◆ INSTRUCTIONS TO FOLLOW:
Go over the entries below line by line, copying each one that contains the word "with".

◆ Stored data:
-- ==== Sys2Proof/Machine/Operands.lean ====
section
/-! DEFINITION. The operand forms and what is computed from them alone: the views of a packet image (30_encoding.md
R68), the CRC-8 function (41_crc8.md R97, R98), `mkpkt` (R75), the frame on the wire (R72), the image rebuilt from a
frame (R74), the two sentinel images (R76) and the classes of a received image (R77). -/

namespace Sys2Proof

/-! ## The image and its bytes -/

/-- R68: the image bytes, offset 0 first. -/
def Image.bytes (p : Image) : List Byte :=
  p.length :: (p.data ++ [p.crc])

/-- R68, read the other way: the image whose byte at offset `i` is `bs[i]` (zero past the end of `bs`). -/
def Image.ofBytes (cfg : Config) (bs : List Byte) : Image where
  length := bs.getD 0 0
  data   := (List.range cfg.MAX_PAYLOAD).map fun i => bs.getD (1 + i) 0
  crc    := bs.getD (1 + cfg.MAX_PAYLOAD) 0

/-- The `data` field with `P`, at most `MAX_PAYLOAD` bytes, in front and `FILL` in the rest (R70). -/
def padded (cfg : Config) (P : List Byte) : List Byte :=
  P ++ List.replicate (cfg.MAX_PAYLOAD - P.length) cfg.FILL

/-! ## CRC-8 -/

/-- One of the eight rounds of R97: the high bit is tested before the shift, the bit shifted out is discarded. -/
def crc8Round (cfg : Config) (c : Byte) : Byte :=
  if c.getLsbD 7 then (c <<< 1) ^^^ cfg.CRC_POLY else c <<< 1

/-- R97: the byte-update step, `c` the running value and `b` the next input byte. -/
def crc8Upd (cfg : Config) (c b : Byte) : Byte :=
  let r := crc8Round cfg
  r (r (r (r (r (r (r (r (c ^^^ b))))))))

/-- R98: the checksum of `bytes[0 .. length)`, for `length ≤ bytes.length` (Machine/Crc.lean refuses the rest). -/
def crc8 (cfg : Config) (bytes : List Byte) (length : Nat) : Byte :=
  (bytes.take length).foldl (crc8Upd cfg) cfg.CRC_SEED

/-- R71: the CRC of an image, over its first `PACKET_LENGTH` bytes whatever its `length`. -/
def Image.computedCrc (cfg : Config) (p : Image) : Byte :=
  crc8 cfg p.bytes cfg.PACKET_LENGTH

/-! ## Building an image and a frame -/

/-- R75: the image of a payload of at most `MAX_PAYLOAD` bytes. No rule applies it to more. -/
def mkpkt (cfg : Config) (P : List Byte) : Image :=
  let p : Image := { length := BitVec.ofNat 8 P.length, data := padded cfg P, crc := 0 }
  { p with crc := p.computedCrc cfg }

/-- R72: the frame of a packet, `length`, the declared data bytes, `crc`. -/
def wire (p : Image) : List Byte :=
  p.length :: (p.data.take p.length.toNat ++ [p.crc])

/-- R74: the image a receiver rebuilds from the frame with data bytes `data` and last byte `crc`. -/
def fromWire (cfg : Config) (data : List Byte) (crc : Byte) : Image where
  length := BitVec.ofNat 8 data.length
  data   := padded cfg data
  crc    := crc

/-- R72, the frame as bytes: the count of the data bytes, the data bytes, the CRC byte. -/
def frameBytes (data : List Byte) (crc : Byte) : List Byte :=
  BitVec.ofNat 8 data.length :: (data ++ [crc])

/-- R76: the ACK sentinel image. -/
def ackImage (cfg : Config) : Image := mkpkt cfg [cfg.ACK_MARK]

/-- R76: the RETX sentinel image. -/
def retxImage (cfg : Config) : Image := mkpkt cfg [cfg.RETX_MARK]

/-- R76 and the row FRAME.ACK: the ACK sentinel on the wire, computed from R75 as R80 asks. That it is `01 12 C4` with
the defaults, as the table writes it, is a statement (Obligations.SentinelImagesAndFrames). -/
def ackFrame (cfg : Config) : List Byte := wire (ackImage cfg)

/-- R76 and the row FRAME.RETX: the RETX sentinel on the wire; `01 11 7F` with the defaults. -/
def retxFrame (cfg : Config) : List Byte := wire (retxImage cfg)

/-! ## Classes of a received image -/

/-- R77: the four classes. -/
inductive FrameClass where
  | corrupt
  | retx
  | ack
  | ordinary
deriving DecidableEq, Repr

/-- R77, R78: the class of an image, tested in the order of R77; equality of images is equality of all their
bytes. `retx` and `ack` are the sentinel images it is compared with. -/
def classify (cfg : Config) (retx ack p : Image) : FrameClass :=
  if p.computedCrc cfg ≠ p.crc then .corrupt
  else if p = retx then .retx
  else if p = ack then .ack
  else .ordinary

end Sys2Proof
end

◆ RESPONSE AREA:
/-- The `data` field with `P`, at most `MAX_PAYLOAD` bytes, in front and `FILL` in the rest (R70). -/
  { p with crc := p.computedCrc cfg }
/-- R74: the image a receiver rebuilds from the frame with data bytes `data` and last byte `crc`. -/
/-- R76 and the row FRAME.ACK: the ACK sentinel on the wire, computed from R75 as R80 asks. That it is `01 12 C4` with
/-- R76 and the row FRAME.RETX: the RETX sentinel on the wire; `01 11 7F` with the defaults. -/
bytes. `retx` and `ack` are the sentinel images it is compared with. -/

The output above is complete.